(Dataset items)
■ ■ ■ ■

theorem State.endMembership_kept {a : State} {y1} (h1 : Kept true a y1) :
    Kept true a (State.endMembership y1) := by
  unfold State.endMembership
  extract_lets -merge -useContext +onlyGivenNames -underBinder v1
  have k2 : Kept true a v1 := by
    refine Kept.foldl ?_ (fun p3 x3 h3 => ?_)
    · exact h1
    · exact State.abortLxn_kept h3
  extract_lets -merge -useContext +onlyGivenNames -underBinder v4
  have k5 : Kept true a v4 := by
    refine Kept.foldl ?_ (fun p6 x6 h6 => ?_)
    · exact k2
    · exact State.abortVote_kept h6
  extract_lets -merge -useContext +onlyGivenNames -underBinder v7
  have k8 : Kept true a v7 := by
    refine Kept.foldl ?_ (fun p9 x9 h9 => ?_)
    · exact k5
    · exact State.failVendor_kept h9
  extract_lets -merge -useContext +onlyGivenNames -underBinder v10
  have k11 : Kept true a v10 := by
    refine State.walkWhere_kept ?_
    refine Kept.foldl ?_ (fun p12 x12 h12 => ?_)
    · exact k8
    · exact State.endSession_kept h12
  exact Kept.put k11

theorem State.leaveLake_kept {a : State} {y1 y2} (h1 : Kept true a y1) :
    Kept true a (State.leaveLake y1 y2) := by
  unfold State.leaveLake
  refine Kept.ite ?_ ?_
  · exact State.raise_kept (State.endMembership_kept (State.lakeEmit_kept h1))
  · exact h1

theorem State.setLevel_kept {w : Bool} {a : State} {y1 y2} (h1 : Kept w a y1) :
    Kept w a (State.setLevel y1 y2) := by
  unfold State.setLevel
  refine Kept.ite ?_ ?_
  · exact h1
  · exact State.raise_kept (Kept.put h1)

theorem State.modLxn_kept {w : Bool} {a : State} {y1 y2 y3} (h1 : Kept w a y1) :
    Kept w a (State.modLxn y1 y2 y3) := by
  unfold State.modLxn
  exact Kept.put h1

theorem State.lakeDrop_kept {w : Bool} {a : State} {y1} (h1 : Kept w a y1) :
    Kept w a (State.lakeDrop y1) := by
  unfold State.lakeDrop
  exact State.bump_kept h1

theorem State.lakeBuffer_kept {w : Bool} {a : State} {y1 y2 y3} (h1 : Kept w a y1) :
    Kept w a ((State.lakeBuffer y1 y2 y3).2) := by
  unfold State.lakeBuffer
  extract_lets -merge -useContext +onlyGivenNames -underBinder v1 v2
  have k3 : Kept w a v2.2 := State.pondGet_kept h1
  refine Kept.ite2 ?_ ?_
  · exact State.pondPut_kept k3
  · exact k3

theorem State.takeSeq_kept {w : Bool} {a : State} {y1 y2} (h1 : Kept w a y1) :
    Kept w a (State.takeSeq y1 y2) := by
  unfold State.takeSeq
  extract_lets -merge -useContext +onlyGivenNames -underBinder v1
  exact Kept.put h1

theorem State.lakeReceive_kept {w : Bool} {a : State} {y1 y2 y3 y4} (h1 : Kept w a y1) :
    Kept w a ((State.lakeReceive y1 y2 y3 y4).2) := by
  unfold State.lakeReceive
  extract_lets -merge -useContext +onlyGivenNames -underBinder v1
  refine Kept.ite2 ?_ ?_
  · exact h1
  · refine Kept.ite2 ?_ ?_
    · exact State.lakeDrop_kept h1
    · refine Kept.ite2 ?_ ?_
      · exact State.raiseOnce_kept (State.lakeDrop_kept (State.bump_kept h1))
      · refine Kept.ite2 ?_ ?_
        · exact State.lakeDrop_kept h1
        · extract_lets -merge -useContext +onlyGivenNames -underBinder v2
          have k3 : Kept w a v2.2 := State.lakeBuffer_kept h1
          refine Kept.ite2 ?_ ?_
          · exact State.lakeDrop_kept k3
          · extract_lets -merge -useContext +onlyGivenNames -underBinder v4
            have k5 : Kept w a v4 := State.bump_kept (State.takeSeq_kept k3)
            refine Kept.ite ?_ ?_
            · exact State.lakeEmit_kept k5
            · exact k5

■ ■ ■ ■

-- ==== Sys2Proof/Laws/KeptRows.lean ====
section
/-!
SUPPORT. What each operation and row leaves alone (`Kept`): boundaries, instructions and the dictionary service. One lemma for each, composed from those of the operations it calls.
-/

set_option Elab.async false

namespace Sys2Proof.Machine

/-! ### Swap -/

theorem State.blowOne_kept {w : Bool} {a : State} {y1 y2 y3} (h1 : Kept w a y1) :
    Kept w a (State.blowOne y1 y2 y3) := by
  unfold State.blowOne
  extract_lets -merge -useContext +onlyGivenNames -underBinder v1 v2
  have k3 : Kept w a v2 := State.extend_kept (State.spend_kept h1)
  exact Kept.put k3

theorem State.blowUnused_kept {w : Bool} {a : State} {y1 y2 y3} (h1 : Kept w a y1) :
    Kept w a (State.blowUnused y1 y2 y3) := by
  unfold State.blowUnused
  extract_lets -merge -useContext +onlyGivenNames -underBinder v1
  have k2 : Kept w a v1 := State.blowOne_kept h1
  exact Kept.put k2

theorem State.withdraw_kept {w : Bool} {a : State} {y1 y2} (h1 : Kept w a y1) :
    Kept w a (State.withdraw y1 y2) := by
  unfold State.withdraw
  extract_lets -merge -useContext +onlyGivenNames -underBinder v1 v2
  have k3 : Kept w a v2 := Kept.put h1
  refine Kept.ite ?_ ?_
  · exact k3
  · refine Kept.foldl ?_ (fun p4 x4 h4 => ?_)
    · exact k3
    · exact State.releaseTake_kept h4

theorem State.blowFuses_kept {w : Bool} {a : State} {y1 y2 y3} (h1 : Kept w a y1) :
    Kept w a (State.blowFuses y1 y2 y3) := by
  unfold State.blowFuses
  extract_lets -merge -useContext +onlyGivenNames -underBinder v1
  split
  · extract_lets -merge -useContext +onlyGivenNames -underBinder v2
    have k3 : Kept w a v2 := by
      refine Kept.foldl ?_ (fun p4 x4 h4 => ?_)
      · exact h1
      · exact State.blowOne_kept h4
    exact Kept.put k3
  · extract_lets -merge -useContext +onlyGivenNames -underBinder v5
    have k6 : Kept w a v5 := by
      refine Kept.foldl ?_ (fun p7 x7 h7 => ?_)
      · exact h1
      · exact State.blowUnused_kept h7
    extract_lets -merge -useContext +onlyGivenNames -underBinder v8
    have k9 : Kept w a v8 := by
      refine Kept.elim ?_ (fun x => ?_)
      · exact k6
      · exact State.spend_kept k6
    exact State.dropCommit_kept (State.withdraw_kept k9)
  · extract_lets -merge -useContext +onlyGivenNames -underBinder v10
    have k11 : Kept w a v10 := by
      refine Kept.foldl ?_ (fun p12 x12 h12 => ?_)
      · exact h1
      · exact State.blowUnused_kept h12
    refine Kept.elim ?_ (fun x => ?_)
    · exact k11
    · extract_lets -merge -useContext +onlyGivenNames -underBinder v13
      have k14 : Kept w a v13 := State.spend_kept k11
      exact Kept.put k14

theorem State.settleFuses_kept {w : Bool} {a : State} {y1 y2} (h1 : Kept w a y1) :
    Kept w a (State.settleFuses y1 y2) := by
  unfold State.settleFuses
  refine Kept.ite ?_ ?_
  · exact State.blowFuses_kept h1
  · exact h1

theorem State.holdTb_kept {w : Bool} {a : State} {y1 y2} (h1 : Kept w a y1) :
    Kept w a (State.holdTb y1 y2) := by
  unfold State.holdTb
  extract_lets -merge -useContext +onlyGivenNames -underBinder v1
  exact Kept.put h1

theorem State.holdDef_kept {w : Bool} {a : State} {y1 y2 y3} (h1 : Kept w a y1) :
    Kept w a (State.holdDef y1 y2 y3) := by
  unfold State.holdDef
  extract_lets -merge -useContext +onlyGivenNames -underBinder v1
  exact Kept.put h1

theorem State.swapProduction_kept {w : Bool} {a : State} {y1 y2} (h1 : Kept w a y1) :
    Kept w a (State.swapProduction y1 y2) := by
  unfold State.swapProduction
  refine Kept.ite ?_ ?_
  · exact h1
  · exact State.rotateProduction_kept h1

■ ■ ■ ■

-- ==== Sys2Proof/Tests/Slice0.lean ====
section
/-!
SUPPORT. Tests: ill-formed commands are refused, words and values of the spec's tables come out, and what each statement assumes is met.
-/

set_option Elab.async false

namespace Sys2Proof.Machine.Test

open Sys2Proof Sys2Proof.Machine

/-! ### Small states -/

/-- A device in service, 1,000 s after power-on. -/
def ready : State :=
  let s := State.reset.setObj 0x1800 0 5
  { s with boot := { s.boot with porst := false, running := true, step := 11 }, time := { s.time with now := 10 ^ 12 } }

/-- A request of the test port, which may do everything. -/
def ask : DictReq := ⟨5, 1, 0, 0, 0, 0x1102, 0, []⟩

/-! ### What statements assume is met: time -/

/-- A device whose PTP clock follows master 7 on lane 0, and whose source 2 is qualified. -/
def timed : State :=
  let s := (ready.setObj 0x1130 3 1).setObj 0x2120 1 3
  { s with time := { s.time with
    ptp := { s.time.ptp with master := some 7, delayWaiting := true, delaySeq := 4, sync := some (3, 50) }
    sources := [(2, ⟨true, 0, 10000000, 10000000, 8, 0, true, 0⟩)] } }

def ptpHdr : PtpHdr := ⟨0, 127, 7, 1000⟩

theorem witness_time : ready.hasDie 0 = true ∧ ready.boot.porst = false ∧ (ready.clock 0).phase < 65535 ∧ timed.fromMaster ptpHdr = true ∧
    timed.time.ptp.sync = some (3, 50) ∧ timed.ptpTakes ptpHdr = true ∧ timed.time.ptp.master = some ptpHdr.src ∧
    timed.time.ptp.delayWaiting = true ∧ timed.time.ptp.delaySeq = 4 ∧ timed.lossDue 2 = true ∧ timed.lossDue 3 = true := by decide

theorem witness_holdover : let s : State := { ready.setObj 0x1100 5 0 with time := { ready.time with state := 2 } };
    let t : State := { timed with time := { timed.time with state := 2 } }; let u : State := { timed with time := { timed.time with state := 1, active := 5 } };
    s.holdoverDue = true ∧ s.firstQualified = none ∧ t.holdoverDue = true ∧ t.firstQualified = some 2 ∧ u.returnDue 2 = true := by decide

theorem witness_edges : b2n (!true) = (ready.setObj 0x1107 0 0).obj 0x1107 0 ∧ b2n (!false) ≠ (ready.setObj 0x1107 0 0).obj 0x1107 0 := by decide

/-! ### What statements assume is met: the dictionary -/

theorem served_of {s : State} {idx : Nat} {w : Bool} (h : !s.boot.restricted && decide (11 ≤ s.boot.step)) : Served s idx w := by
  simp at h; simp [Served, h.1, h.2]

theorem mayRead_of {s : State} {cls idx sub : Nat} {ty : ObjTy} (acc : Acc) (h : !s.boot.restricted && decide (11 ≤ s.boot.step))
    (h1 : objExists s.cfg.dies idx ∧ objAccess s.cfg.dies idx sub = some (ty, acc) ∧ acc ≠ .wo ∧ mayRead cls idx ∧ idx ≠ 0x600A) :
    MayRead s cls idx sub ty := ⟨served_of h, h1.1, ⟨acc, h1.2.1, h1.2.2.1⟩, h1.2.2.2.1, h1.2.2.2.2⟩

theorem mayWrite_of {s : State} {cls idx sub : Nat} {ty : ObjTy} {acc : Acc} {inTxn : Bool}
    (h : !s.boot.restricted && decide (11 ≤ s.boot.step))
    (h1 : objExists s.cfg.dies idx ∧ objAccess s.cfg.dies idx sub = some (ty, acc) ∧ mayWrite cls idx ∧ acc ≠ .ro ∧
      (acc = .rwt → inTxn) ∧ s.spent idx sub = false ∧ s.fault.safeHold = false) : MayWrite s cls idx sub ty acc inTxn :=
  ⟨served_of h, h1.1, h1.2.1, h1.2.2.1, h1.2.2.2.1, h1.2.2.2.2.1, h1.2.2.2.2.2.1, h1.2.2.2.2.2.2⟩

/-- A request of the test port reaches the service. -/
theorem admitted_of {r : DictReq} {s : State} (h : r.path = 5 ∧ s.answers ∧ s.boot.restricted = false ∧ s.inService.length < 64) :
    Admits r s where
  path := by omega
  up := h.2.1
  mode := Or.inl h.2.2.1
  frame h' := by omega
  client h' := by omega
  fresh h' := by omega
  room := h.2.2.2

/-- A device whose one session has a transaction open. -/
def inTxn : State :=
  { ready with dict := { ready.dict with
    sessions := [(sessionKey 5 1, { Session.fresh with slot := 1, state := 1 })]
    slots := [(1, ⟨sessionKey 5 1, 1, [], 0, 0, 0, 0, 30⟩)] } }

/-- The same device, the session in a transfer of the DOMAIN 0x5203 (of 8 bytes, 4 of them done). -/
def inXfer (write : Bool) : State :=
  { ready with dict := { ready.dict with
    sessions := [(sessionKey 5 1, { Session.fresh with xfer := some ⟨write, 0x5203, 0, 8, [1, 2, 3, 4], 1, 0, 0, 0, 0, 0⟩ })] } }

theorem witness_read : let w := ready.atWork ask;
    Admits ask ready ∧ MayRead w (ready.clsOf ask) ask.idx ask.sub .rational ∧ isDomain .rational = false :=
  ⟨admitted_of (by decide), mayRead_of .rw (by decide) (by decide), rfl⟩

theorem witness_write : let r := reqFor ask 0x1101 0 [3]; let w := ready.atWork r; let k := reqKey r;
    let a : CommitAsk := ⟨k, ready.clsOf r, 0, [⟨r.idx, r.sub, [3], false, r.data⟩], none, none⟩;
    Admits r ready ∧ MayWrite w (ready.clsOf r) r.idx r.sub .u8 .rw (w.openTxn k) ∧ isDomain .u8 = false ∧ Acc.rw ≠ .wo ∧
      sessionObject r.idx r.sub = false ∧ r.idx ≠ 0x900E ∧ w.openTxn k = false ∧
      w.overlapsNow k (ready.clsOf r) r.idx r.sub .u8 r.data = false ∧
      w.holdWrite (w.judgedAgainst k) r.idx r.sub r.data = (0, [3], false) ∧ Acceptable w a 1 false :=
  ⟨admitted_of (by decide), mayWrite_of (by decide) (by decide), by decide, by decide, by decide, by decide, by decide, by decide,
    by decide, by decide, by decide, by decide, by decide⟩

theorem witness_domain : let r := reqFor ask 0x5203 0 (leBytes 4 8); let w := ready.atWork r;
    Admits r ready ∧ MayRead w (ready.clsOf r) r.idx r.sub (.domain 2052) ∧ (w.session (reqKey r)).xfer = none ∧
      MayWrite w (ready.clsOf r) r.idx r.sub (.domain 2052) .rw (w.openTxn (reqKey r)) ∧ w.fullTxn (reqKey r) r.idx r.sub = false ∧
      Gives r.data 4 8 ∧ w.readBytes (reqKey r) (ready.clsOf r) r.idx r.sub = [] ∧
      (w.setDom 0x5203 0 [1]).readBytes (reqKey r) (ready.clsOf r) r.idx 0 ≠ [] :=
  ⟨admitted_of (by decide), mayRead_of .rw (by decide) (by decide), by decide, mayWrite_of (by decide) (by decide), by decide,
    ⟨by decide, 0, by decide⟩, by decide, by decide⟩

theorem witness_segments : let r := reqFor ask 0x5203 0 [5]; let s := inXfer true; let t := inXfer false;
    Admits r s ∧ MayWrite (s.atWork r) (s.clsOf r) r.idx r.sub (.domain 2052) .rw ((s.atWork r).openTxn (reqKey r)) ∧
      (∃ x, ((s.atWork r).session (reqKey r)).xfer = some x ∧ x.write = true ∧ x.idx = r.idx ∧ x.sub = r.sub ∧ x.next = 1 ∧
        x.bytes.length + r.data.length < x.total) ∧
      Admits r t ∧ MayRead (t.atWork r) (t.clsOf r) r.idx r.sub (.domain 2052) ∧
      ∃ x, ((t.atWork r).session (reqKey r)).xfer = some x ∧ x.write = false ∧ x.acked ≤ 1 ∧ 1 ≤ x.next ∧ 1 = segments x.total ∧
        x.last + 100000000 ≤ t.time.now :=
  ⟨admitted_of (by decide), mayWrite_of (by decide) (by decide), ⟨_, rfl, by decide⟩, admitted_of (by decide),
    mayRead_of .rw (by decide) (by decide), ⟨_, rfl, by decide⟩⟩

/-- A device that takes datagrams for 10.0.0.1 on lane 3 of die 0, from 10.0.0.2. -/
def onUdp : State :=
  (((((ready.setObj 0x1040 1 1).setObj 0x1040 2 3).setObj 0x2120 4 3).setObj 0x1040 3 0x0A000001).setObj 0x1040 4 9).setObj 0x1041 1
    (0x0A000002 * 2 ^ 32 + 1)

■ ■ ■ ■

### Your objective
What belongs in the answer is each line of the data that has the word "elim".

### Expected answer
      refine Kept.elim ?_ (fun x => ?_)
    refine Kept.elim ?_ (fun x => ?_)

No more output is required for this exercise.